### ACTION ITEM
Would you repeat exactly the part of the listing below that runs from the line containing "else if !attrOk attr false false" down to the line containing "let rng := j.ranges.find?", inclusive, and nothing else?

┄┄┄┄┄┄

/-- The discard or stop of a group takes effect (R323 to R329, R348, R354, R413). -/
def State.discharge (s : State) (g : Group) (p : Pend) : State :=
  let inseg := g.cores.any fun c => (s.core c).inSeg
  let s := s.discard g inseg
  let g := { g with pend := none, foot := 0, bar := none }
  let s := s.modGroup g.num fun x => { x with pend := none }
  let k := s.core p.core
  let raise (s : State) : State := g.cores.foldl (fun s c => s.modCore c fun k => { k with reent := k.reent + 1 }) s
  let low := decide (k.reent.toNat < k.seglim.toNat)
  let note (s : State) : State := if inseg then s.trace 3 g.num 0xFF 0xFF (afterCode s p) (s.core p.core).reent.toNat else s
  let freed (s : State) : State := s.freeGroup g
  let q := (g.cores.findSome? fun c => ((s.core c).seg.bind fun sg => sg.carry).map fun _ => 256 * (s.core c).div 3).getD 0
  let again (s : State) : State := s.modGroup g.num fun x => { x with reenter := some (g.reck + 64 + q) }
  let leaves (s : State) : State :=
    match p.also, g.leave with
    | some (c, page), _ => s.checkpoint g c page p.core
    | none, some (.checkpoint c) => s.checkpoint g c none p.core
    | none, _ => again s
  match p.after with
  | .counted =>
    if low then leaves (note (raise s))
    else ((freed (note s)).queueUnit g.graph g.node g.unit).requeueNode g.graph g.node g.unit p.core
  | .seamError => ((freed (note s)).queueUnit g.graph g.node g.unit).requeueNode g.graph g.node g.unit p.core
  | .replay => leaves (note s)
  | .kill => (freed (note s)).queueUnit g.graph g.node g.unit
  | .vanish => (freed (note s)).removeUnit g.graph g.node g.unit
  | .jobFatal =>
    let data := leBytes 8 g.unit ++ leBytes 8 0 ++ (s.core p.core).frecBytes
    let s := (freed (note s)).removeUnit g.graph g.node g.unit
    s.failJob g.job 4 (.node g.graph g.node) data
  | .checkpoint c page =>
    let s := note s
    if g.leave = some .vanish then (freed (if c = 2 then s.postStop g p.core 0 else s)).removeUnit g.graph g.node g.unit
    else s.checkpoint g c page p.core

/-! ### Completion of items (R345 to R347) -/

/-- An item completes: STATE 2 and an entry of KIND 1. -/
def State.completeItem (s : State) (i : Item) : State :=
  (s.putCtr i fun c => { c with st := 2 }).postItem i 1 0 (s.energyData i)

/-- Raises DONE of an item; true where that completes it. -/
def State.raiseDone (s : State) (i : Item) (closed : Bool) : State × Bool :=
  match s.ctrOf i with
  | none => (s, true)
  | some c =>
    if closed ∧ c.done + 1 = c.total ∧ (c.st = 0 ∨ c.st = 1 ∨ c.st = 5) then
      ((s.putCtr i fun c => { c with done := c.done + 1, st := 2 }).postItem i 1 0 (s.energyData i), true)
    else (s.putCtr i fun c => { c with done := c.done + 1 }, false)

/-- A phase completes: the job's count rises. -/
def State.phaseDone (s : State) (h : Nat) : State := (s.raiseDone (.job h) ((s.job h).elim false fun j => j.closed)).1

/-- A graph completes: its phase's count rises. -/
def State.graphDone (s : State) (gi : Nat) : State :=
  match s.graphs[gi]? with
  | none => s
  | some gr =>
    let closed := (s.job gr.job).elim false fun j => (j.phases.find? fun p => decide (p.no = gr.phase)).elim false fun p => p.closed
    match s.raiseDone (.phase gr.job gr.phase) closed with
    | (s, true) => s.phaseDone gr.job
    | (s, false) => s

/-- A unit counts as completed: DONE of its launch rises. -/
def State.unitDone (s : State) (gi ni : Nat) : State :=
  match s.raiseDone (.node gi ni) true with
  | (s, false) => s
  | (s, true) =>
    match s.graphs[gi]? with
    | some gr =>
      if gr.single then s.graphDone gi
      else (match s.raiseDone (.graph gi) true with
        | (s, true) => s.graphDone gi
        | (s, false) => s)
    | none => s

/-- Bytes of a span through the translations of a group's own unit, with its heap as it started: none where a byte is not readable, an uncorrectable one
among them. -/
def State.unitRead (s : State) (g : Group) (va n : Nat) : Option (List Byte) :=
  if n = 0 then some []
  else
    let c := g.cores.headD 0
    (s.runsBy (s.core c) (s.viewOf c) va n awR).bind fun rs =>
      if rs.all fun r => (s.eccScan r.pa r.len).1.isNone then some (rs.flatMap fun r => rdBytes s.mem r.pa r.len) else none

/-- The digest of a group's unit (R358): none where a range cannot be read. -/
def State.digestOf (s : State) (g : Group) (n : Node) : Option (List Byte) :=
  let u := g.unit
  ((n.outs.mapM fun o => (s.unitRead g ((o.1 + u * o.2.1) % 2 ^ 56) o.2.2).map fun bs =>
    leBytes 8 ((o.1 + u * o.2.1) % 2 ^ 64) ++ leBytes 8 o.2.2 ++ bs)).map fun l => shake256 l.flatten 32

/-- Takes the digest of a unit. -/
def State.takeDigest (s : State) (g : Group) : State :=
  match s.node g.graph g.node, s.job g.job with
  | some n, some j =>
    if n.digest = 0 then s
    else match (s.digestOf g n).bind fun d => s.jobWrite j ((n.digest + 32 * g.unit) % 2 ^ 56) d awW with
      | some s => s
      | none => s.postItem (.node g.graph g.node) 7 0 (leBytes 8 g.unit)
  | _, _ => s

/-- Samples the regulators of some dies and charges the launches whose units hold them (R441). -/
def State.sampleEnergy (s : State) (dies : List Nat) : State :=
  let s := dies.foldl (fun s d =>
    match s.groups.find? fun g => g.dies.contains d with
    | some g => s.modNode g.graph g.node fun n => { n with energy := n.energy + SMap.get 0 s.env.energy d }
    | none => s) s
  { s with env := { s.env with energy := s.env.energy.filter fun p => !dies.contains p.1 } }

end Sys2Proof.Machine
end

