-- ==== Sys2Proof/Machine/MemProc.lean ====
section
/-! DEFINITION. The memory processor: the request window, its requests and the notification ring (R361 to R368, R371 to R379, R417 to R419, R447). -/

namespace Sys2Proof.Machine

open Sys2Proof

/-! ### The request window (R371, R372) -/

/-- The request of an OP. -/
def reqInstr (op : Nat) (r : Req) : Option Instr :=
  match op with
  | 1 => some (.heap r) | 2 => some (.mapr r) | 3 => some (.mapp r) | 4 => some (.prot r) | 5 => some (.unmap r) | 6 => some (.migbegin r)
  | 7 => some (.migend r) | 8 => some (.cntrst r) | 9 => some (.query r) | 10 => some (.frames r) | 11 => some (.deny r) | 12 => some (.drop r)
  | 13 => some (.quar r) | _ => none

/-- The response to a request, to be posted once it has taken effect for every group. -/
def State.respond (s : State) (r : Req) (status size : Nat) (page : Option (Nat × Nat)) : State :=
  { s with resps := s.resps ++ [{ seq := r.seq, ent := { kind := 0, size := size, status := status, count := r.seq % 2 ^ 32, job := r.job, va := r.va }, page := page }] }

/-- The memory processor consumes the request at RQHEAD, and goes on with the next after it is executed. -/
def State.takeRequest (s : State) (v : W64) : State :=
  let h := s.headerPa 0x320
  let f (o n : Nat) : Nat := rdLe s.mem (h + o) n
  let head := f 0x20 8 % f 8 4
  if !ringOk (f 8 4) then s
  else
    let s := s.putHeader h 0x38 s.nextReq
    if head = f 0x18 8 % f 8 4 then s
    else
      let pa := s.ringPa (f 0 8 + 64 * head)
      let g (o n : Nat) : Nat := rdLe s.mem (pa + o) n
      let r : Req := { seq := g 0 8, flags := g 0xA 2, job := g 0x10 8, va := g 0x18 8, len := g 0x20 8, arg0 := g 0x28 8, arg1 := g 0x30 8, arg2 := g 0x38 8 }
      if r.seq ≠ s.nextReq then s.postNq { kind := 0, size := 0, status := 2, count := r.seq % 2 ^ 32, job := r.job, va := r.va }
      else
        let s := { (s.putHeader h 0x20 ((head + 1) % f 8 4)).putHeader h 0x38 (s.nextReq + 1) with nextReq := s.nextReq + 1 }
        match reqInstr (g 8 2) r with
        | some i => { s with agenda := i :: .mpring v :: s.agenda }
        | none => { s.respond r 1 0 none with agenda := .mpring v :: s.agenda }

/-- A write to the doorbell: the memory processor consumes requests from RQHEAD up to RQTAIL. -/
def execMpring (v : W64) (s : State) : Out := .next ((s.setCreg 0x328 v).takeRequest v)

/-- The oldest notification entry that waits is written to the ring, if the ring has room. -/
def execNotificationPost (s : State) : Out :=
  match s.nqWait with
  | [] => .next s
  | e :: rest =>
    let h := s.headerPa 0x320
    let f (o n : Nat) : Nat := rdLe s.mem (h + o) n
    let tail := f 0x28 8 % f 0xC 4
    if !ringOk (f 0xC 4) || ringFull (f 0xC 4) tail (f 0x30 8) then .next s
    else
      let seq := s.nqSeq + 1
      let bs := leBytes 8 seq ++ leBytes 1 e.kind ++ leBytes 1 e.size ++ leBytes 2 e.status ++ leBytes 4 e.count ++ leBytes 8 e.job ++ leBytes 8 e.va
      .next ((({ s with nqWait := rest, nqSeq := seq } : State).store (s.ringPa (f 0x10 8 + 32 * tail)) bs).putHeader h 0x28 ((tail + 1) % f 0xC 4))

/-- Whether a response may be posted: its change has reached every group, its DROP has ended, no write to its frame is under way. -/
def State.respReady (s : State) (r : Resp) : Bool :=
  !(s.jobs.any fun j => j.changes.any fun c => decide (c.seq = r.seq)) && (s.dropSt.elim true fun d => decide (d.seq ≠ r.seq)) &&
  (r.page.elim true fun p => !(s.flights.any fun f => f.work.writes.any fun x => x.meets { va := 0, pa := p.1, len := p.2 }))

/-- A request has taken effect for every group: its one response is posted. -/
def execRequestResponse (seq : Nat) (s : State) : Out :=
  match s.resps.find? fun r => decide (r.seq = seq) with
  | none => .next s
  | some r => if s.respReady r then .next (({ s with resps := s.resps.filter fun x => decide (x.seq ≠ seq) } : State).postNq r.ent) else .next s

/-! ### Checks (R362 to R368) -/

/-- Element and scale bytes of a block. -/
def planesOk (a : BitVec 5) (esz ssz units : Nat) : Bool :=
  if attrBlock a then
    decide (1 ≤ esz ∧ esz * 65536 % attrEb a = 0 ∧ esz * 65536 / attrEb a * attrSb a ≤ ssz * 65536) && (if a.getLsbD 4 then decide (esz + ssz < units) else decide (esz + ssz = units))
  else decide (esz = 0 ∧ ssz = 0)

/-- Whether an attribute word is one that R364 allows: for a page entry, for a FLAT range, and against the PA where there is one. -/
def attrOk (a : BitVec 16) (page flat : Bool) (pa : Option Nat) : Bool :=
  decide (a.extractLsb' 13 3 = 0#3) && !attrReserved (awFmt a) && (pa.elim true fun p => awHost a == isHost p) && !(page && attrBlock (awFmt a)) &&
  !(awShared a && attrBlock (awFmt a)) && !(flat && awCnt a)

/-- Bytes of a page size code. -/
def pageSize (c : Nat) : Nat := if c = 0 then 2 ^ 16 else if c = 1 then 2 ^ 21 else if c = 2 then 2 ^ 30 else 2 ^ 32

/-- Heap of a job: base and length. -/
def Job.heapSpan (j : Job) : Nat × Nat := (bitsN j.heapb.toNat 16 40 * 65536, bitsN j.heapl.toNat 16 40 * 65536)

/-- Whether the physical span of the heap that a core's unit started with is hit. -/
def Core.heapHits (k : Core) (hit : Nat → Nat → Bool) : Bool :=
  let n := bitsN k.heapl.toNat 16 40 * 65536
  decide (n ≠ 0) && hit ((bitsN k.heapb.toNat 16 40 * 65536 + bitsN k.heapo.toNat 16 40 * 65536) % 2 ^ 56) n

def laps (a n b m : Nat) : Bool := decide (a < b + m) && decide (b < a + n)

/-- Whether [va, va + len) meets the heap, a range or a page leaf of a job. -/
def Job.hitsHeap (j : Job) (va len : Nat) : Bool := laps j.heapSpan.1 j.heapSpan.2 va len && decide (j.heapSpan.2 ≠ 0)
def Job.hitsRange (j : Job) (va len : Nat) : Bool := j.ranges.any fun r => laps r.base (r.limit - r.base) va len
def Job.hitsLeaf (j : Job) (va len : Nat) : Bool := j.leaves.any fun l => laps l.va l.size va len

/-- The PAGED range that covers an address. -/
def Job.pagedAt (j : Job) (va : Nat) : Option Range := j.ranges.find? fun r => r.paged && decide (r.base ≤ va ∧ va < r.limit)

/-- The attribute word that applies to a leaf. -/
def Job.leafAttr (j : Job) (l : Leaf) : BitVec 16 := (j.pagedAt l.va).elim l.attr fun r => r.attr

/-- Whether a frame is mapped writable by a present leaf of some context other than that at `va` of job `h` (R368). -/
def State.wrBusy (s : State) (h va pa size : Nat) : Bool :=
  s.jobs.any fun j => j.leaves.any fun l =>
    l.pres && awW (j.leafAttr l) && laps l.pa l.size pa size && !(decide (j.handle = h) && decide (l.va = va))

/-- The physical spans that the present leaves, FLAT ranges and heap of a job reach, each with its VA (none for the heap) and whether it is
writable. -/
def Job.spans (j : Job) : List (Option Nat × Nat × Nat × Bool) :=
  ((j.leaves.filter fun l => l.pres).map fun l => (some l.va, l.pa, l.size, awW (j.leafAttr l))) ++
  ((j.ranges.filter fun r => !r.paged).map fun r => (some r.base, (r.base + r.off) % 2 ^ 56, r.limit - r.base, awW r.attr)) ++
  (if j.heapSpan.2 = 0 then [] else [(none, (j.heapSpan.1 + bitsN j.heapo.toNat 16 40 * 65536) % 2 ^ 56, j.heapSpan.2, awW (j.heapb.setWidth 16))])

/-- Whether a span would be reached through a writable translation and through a read-only one, apart from that at `va` of job `h`
(R309; log entry 115). -/
def State.mixedRights (s : State) (h : Nat) (va : Option Nat) (pa size : Nat) (w : Bool) : Bool :=
  s.jobs.any fun j => j.spans.any fun x =>
    decide (x.2.2.2 ≠ w) && laps x.2.1 x.2.2.1 pa size && !decide (j.handle = h ∧ x.1 = va)

/-- Whether the bytes of a FLAT range lie within one region or contiguous regions of one module; `n` regions at most. -/
def State.regionsOk (s : State) : Nat → Nat → Nat → Bool
  | 0, _, _ => false
  | n + 1, pa, len =>
    let p := s.placeOf pa
    p.region && (decide (pa + len ≤ p.base + p.len) || s.regionsOk n (p.base + p.len) (pa + len - (p.base + p.len)))

/-- Executes a request about a job: NOHANDLE for an unknown one, INVALID where `f` gives nothing. -/
def State.about (s : State) (r : Req) (f : Job → Option State) : Out :=
  match s.job r.job with
  | none => .next (s.respond r 5 0 none)
  | some j =>
    match f j with
    | none => .next (s.respond r 1 0 none)
    | some t => .next t

/-- Spans leave the revoked list when they are mapped again (R374). -/
def Job.unrevoke (j : Job) (va len : Nat) : Job :=
  { j with revoked := j.revoked.flatMap fun x =>
      let lo := if x.base < va then [{ base := x.base, len := min x.len (va - x.base) }] else []
      let hi := if va + len < x.base + x.len then [{ base := max x.base (va + len), len := x.base + x.len - max x.base (va + len) }] else []
      lo ++ hi }

/-- Groups that run a unit of a job. -/
def State.groupsOf (s : State) (h : Nat) : List Nat := (s.groups.filter fun g => decide (g.job = h)).map fun g => g.num

/-- A change is accepted; groups that run no unit of the job have it at once (R375). -/
def State.addChange (s : State) (r : Req) (k : ChangeKind) (va len : Nat) (deadline : Option Nat) : State :=
  let c : Change := { seq := r.seq, kind := k, va := va, len := len, waiting := s.groupsOf r.job, deadline := deadline }
  (s.modJob r.job fun j => { j with changes := j.changes ++ [c] }).finishChanges

/-! ### HEAP, MAPR, MAPP (R362, R365, R368, R371) -/

/-- HEAP: for units started afterwards. -/
def execHeap (r : Req) (s : State) : Out :=
  s.about r fun j =>
    let attr := BitVec.ofNat 16 r.arg1
    let off := r.arg0 % 2 ^ 56
    let pa := (r.va + off) % 2 ^ 56
    let p := s.placeOf pa
    if r.va % 65536 ≠ 0 ∨ r.len % 65536 ≠ 0 ∨ off % 65536 ≠ 0 ∨ 2 ^ 56 ≤ r.va ∨ 2 ^ 56 < r.va + r.len ∨ 2 ^ 16 ≤ r.arg1 ∨
        (r.len ≠ 0 ∧ (2 ^ 52 < pa + r.len ∨ isHbm pa = false ∨ p.region = false ∨ p.base + p.len < pa + r.len)) then none
    else if !attrOk attr false false (some pa) || !awR attr || awX attr || awWb attr || awCnt attr || awHost attr || attrBlock (awFmt attr) ||
        (decide (r.len ≠ 0) && (j.hitsRange r.va r.len || j.hitsLeaf r.va r.len || s.mixedRights r.job none pa r.len (awW attr))) then none
    else some ((s.modJob r.job fun j =>
      { j with heapb := BitVec.ofNat 64 (r.va + attr.toNat), heapl := BitVec.ofNat 64 r.len, heapo := BitVec.ofNat 64 off }).respond r 0 0 none)

/-- MAPR: a new range, at once. -/
def execMapr (r : Req) (s : State) : Out :=
  s.about r fun j =>
    let attr := BitVec.ofNat 16 r.arg1
    let kind := bitsN r.arg1 16 8
    let off := r.arg0 % 2 ^ 56
    let pa := (r.va + off) % 2 ^ 56
    let esz := r.arg2 % 2 ^ 32
    let ssz := r.arg2 / 2 ^ 32
    let flat := decide (kind = 0)
    if r.va % 65536 ≠ 0 ∨ r.len % 65536 ≠ 0 ∨ r.len = 0 ∨ 2 ^ 56 < r.va + r.len ∨ off % 65536 ≠ 0 ∨ 1 < kind ∨ (kind = 1 ∧ off ≠ 0) ∨ 2 ^ 24 ≤ r.arg1 ∨
        j.hitsHeap r.va r.len ∨ j.hitsRange r.va r.len ∨ j.hitsLeaf r.va r.len then none
    else if !attrOk attr false flat (if flat then some pa else none) || !planesOk (awFmt attr) esz ssz (r.len / 65536) ||
        (flat && (decide (2 ^ 52 < pa + r.len) || decide (pa / 2 ^ 44 ≠ (pa + r.len - 1) / 2 ^ 44) || !s.regionsOk 4 pa r.len ||
          s.mixedRights r.job (some r.va) pa r.len (awW attr))) then none
    else
      let x : Range := { base := r.va, limit := r.va + r.len, off := off, attr := attr, paged := !flat, revoking := false, esz := esz, ssz := ssz }
      some ((s.modJob r.job fun j => { j.unrevoke r.va r.len with ranges := j.ranges ++ [x] }).respond r 0 0 none)

/-- A change or revocation of a job that meets a span and is not complete. -/
def Job.pendingAt (j : Job) (va len : Nat) : Bool := j.changes.any fun c => laps c.va c.len va len

/-- MAPP: a page leaf: a new one or one that becomes present at once, any other at segment edges. -/
def execMapp (r : Req) (s : State) : Out :=
  s.about r fun j =>
    let size := pageSize (bitsN r.flags 0 2)
    let pres := bitN r.flags 2
    let attr := BitVec.ofNat 16 r.arg1
    let old := j.leaves.find? fun l => decide (l.va = r.va ∧ l.size = size)
    let rng := j.ranges.find? fun x => laps x.base (x.limit - x.base) r.va size
    let eff := rng.elim attr fun x => x.attr
    let bad := decide (8 ≤ r.flags ∨ r.va % size ≠ 0 ∨ 2 ^ 56 < r.va + size ∨ 2 ^ 52 ≤ r.arg0 ∨ (pres = true ∧ r.arg0 % size ≠ 0)) || j.hitsHeap r.va size ||
      (match rng with
       | some x => !x.paged || decide (2 ^ 21 < size ∨ r.va < x.base ∨ x.limit < r.va + size) || x.revoking
       | none => false) ||
      decide (2 ^ 16 ≤ r.arg1) || !attrOk attr true false (if pres then some r.arg0 else none) ||
      (j.leaves.any fun l => laps l.va l.size r.va size && !decide (some l = old)) || j.pendingAt r.va size || (old.elim false fun l => l.mig) ||
      (pres && ((awW eff && s.wrBusy r.job r.va r.arg0 size) || s.mixedRights r.job (some r.va) r.arg0 size (awW eff))) || (old.elim false fun l => l.pres && !pres && awPin (j.leafAttr l))
    if bad then none
    else
      let l : Leaf := { va := r.va, size := size, attr := attr, pres := pres, mig := false, revoking := false, pa := r.arg0, count := 0, noticed := false }
      let s := s.modJob r.job fun j => j.unrevoke r.va size
      let s : State := if pres ∧ (old.elim true fun o => !o.pres) then { s with freef := s.freef - (size / 65536 : Nat) } else s
      match old with
      | none => some ((s.modJob r.job fun j => { j with leaves := j.leaves ++ [l] }).respond r 0 0 none)
      | some o =>
        if pres ∧ o.pres = false then some ((s.modJob r.job fun j => { j with leaves := j.leaves.map fun x => if x.va = r.va then l else x }).respond r 0 0 none)
        else some ((s.respond r 0 0 none).addChange r (.remap l) r.va size none)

┄┄┄┄┄┄

### THE ANSWER
    else if !attrOk attr false false (some pa) || !awR attr || awX attr || awWb attr || awCnt attr || awHost attr || attrBlock (awFmt attr) ||
        (decide (r.len ≠ 0) && (j.hitsRange r.va r.len || j.hitsLeaf r.va r.len || s.mixedRights r.job none pa r.len (awW attr))) then none
    else some ((s.modJob r.job fun j =>
      { j with heapb := BitVec.ofNat 64 (r.va + attr.toNat), heapl := BitVec.ofNat 64 r.len, heapo := BitVec.ofNat 64 off }).respond r 0 0 none)

/-- MAPR: a new range, at once. -/
def execMapr (r : Req) (s : State) : Out :=
  s.about r fun j =>
    let attr := BitVec.ofNat 16 r.arg1
    let kind := bitsN r.arg1 16 8
    let off := r.arg0 % 2 ^ 56
    let pa := (r.va + off) % 2 ^ 56
    let esz := r.arg2 % 2 ^ 32
    let ssz := r.arg2 / 2 ^ 32
    let flat := decide (kind = 0)
    if r.va % 65536 ≠ 0 ∨ r.len % 65536 ≠ 0 ∨ r.len = 0 ∨ 2 ^ 56 < r.va + r.len ∨ off % 65536 ≠ 0 ∨ 1 < kind ∨ (kind = 1 ∧ off ≠ 0) ∨ 2 ^ 24 ≤ r.arg1 ∨
        j.hitsHeap r.va r.len ∨ j.hitsRange r.va r.len ∨ j.hitsLeaf r.va r.len then none
    else if !attrOk attr false flat (if flat then some pa else none) || !planesOk (awFmt attr) esz ssz (r.len / 65536) ||
        (flat && (decide (2 ^ 52 < pa + r.len) || decide (pa / 2 ^ 44 ≠ (pa + r.len - 1) / 2 ^ 44) || !s.regionsOk 4 pa r.len ||
          s.mixedRights r.job (some r.va) pa r.len (awW attr))) then none
    else
      let x : Range := { base := r.va, limit := r.va + r.len, off := off, attr := attr, paged := !flat, revoking := false, esz := esz, ssz := ssz }
      some ((s.modJob r.job fun j => { j.unrevoke r.va r.len with ranges := j.ranges ++ [x] }).respond r 0 0 none)

/-- A change or revocation of a job that meets a span and is not complete. -/
def Job.pendingAt (j : Job) (va len : Nat) : Bool := j.changes.any fun c => laps c.va c.len va len

/-- MAPP: a page leaf: a new one or one that becomes present at once, any other at segment edges. -/
def execMapp (r : Req) (s : State) : Out :=
  s.about r fun j =>
    let size := pageSize (bitsN r.flags 0 2)
    let pres := bitN r.flags 2
    let attr := BitVec.ofNat 16 r.arg1
    let old := j.leaves.find? fun l => decide (l.va = r.va ∧ l.size = size)
    let rng := j.ranges.find? fun x => laps x.base (x.limit - x.base) r.va size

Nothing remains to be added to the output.